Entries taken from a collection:
______________________________

@[simp] theorem State.queueAckreq_keeps (i : ReqIx) :
    (s.queueAckreq i).held = s.held ∧ (s.queueAckreq i).clock = s.clock ∧ (s.queueAckreq i).pins = s.pins ∧
    (s.queueAckreq i).settings = s.settings ∧ (s.queueAckreq i).life = s.life ∧ (s.queueAckreq i).loader = s.loader ∧
    (s.queueAckreq i).pic = s.pic ∧ (s.queueAckreq i).input = s.input ∧ (s.queueAckreq i).cond = s.cond ∧
    (s.queueAckreq i).ann = s.ann ∧ (s.queueAckreq i).frame.nextSeq = s.frame.nextSeq ∧
    (s.queueAckreq i).frame.first = s.frame.first ∧ (s.queueAckreq i).frame.refresh = s.frame.refresh ∧
    (s.queueAckreq i).frame.discarded = s.frame.discarded ∧ (s.queueAckreq i).line = s.line ∧
    (s.queueAckreq i).out = s.out ∧ (s.queueAckreq i).journal = s.journal ∧ (s.queueAckreq i).port = s.port ∧
    (s.queueAckreq i).report = s.report ∧ (s.queueAckreq i).pending = s.pending := by
  simp [State.queueAckreq]

@[simp] theorem State.raiseDiscarded_keeps :
    (s.raiseDiscarded).held = s.held ∧ (s.raiseDiscarded).clock = s.clock ∧ (s.raiseDiscarded).pins = s.pins ∧
    (s.raiseDiscarded).settings = s.settings ∧ (s.raiseDiscarded).life = s.life ∧
    (s.raiseDiscarded).loader = s.loader ∧ (s.raiseDiscarded).pic = s.pic ∧ (s.raiseDiscarded).input = s.input ∧
    (s.raiseDiscarded).cond = s.cond ∧ (s.raiseDiscarded).ann = s.ann ∧
    (s.raiseDiscarded).frame.queue = s.frame.queue ∧ (s.raiseDiscarded).frame.nextSeq = s.frame.nextSeq ∧
    (s.raiseDiscarded).frame.first = s.frame.first ∧ (s.raiseDiscarded).frame.refresh = s.frame.refresh ∧
    (s.raiseDiscarded).line = s.line ∧ (s.raiseDiscarded).out = s.out ∧ (s.raiseDiscarded).journal = s.journal ∧
    (s.raiseDiscarded).port = s.port ∧ (s.raiseDiscarded).report = s.report ∧ (s.raiseDiscarded).pending = s.pending := by
  simp [State.raiseDiscarded]

@[simp] theorem State.setRequest_keeps (i : ReqIx) (r : Option Request) :
    (s.setRequest i r).held = s.held ∧ (s.setRequest i r).clock = s.clock ∧ (s.setRequest i r).pins = s.pins ∧
    (s.setRequest i r).settings = s.settings ∧ (s.setRequest i r).life = s.life ∧
    (s.setRequest i r).loader = s.loader ∧ (s.setRequest i r).pic = s.pic ∧ (s.setRequest i r).input = s.input ∧
    (s.setRequest i r).cond = s.cond ∧ (s.setRequest i r).ann.seqTruth = s.ann.seqTruth ∧
    (s.setRequest i r).ann.edges = s.ann.edges ∧ (s.setRequest i r).ann.clears = s.ann.clears ∧
    (s.setRequest i r).ann.attention = s.ann.attention ∧ (s.setRequest i r).frame = s.frame ∧
    (s.setRequest i r).line = s.line ∧ (s.setRequest i r).out = s.out ∧ (s.setRequest i r).journal = s.journal ∧
    (s.setRequest i r).port = s.port ∧ (s.setRequest i r).report = s.report ∧ (s.setRequest i r).pending = s.pending := by
  simp [State.setRequest]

______________________________

#### Task directions:
After locating the line with "(s.setRequest i r).port", please repeat it and every line after it exactly, through the end of the data above.

#### Task result:
    (s.setRequest i r).port = s.port ∧ (s.setRequest i r).report = s.report ∧ (s.setRequest i r).pending = s.pending := by
  simp [State.setRequest]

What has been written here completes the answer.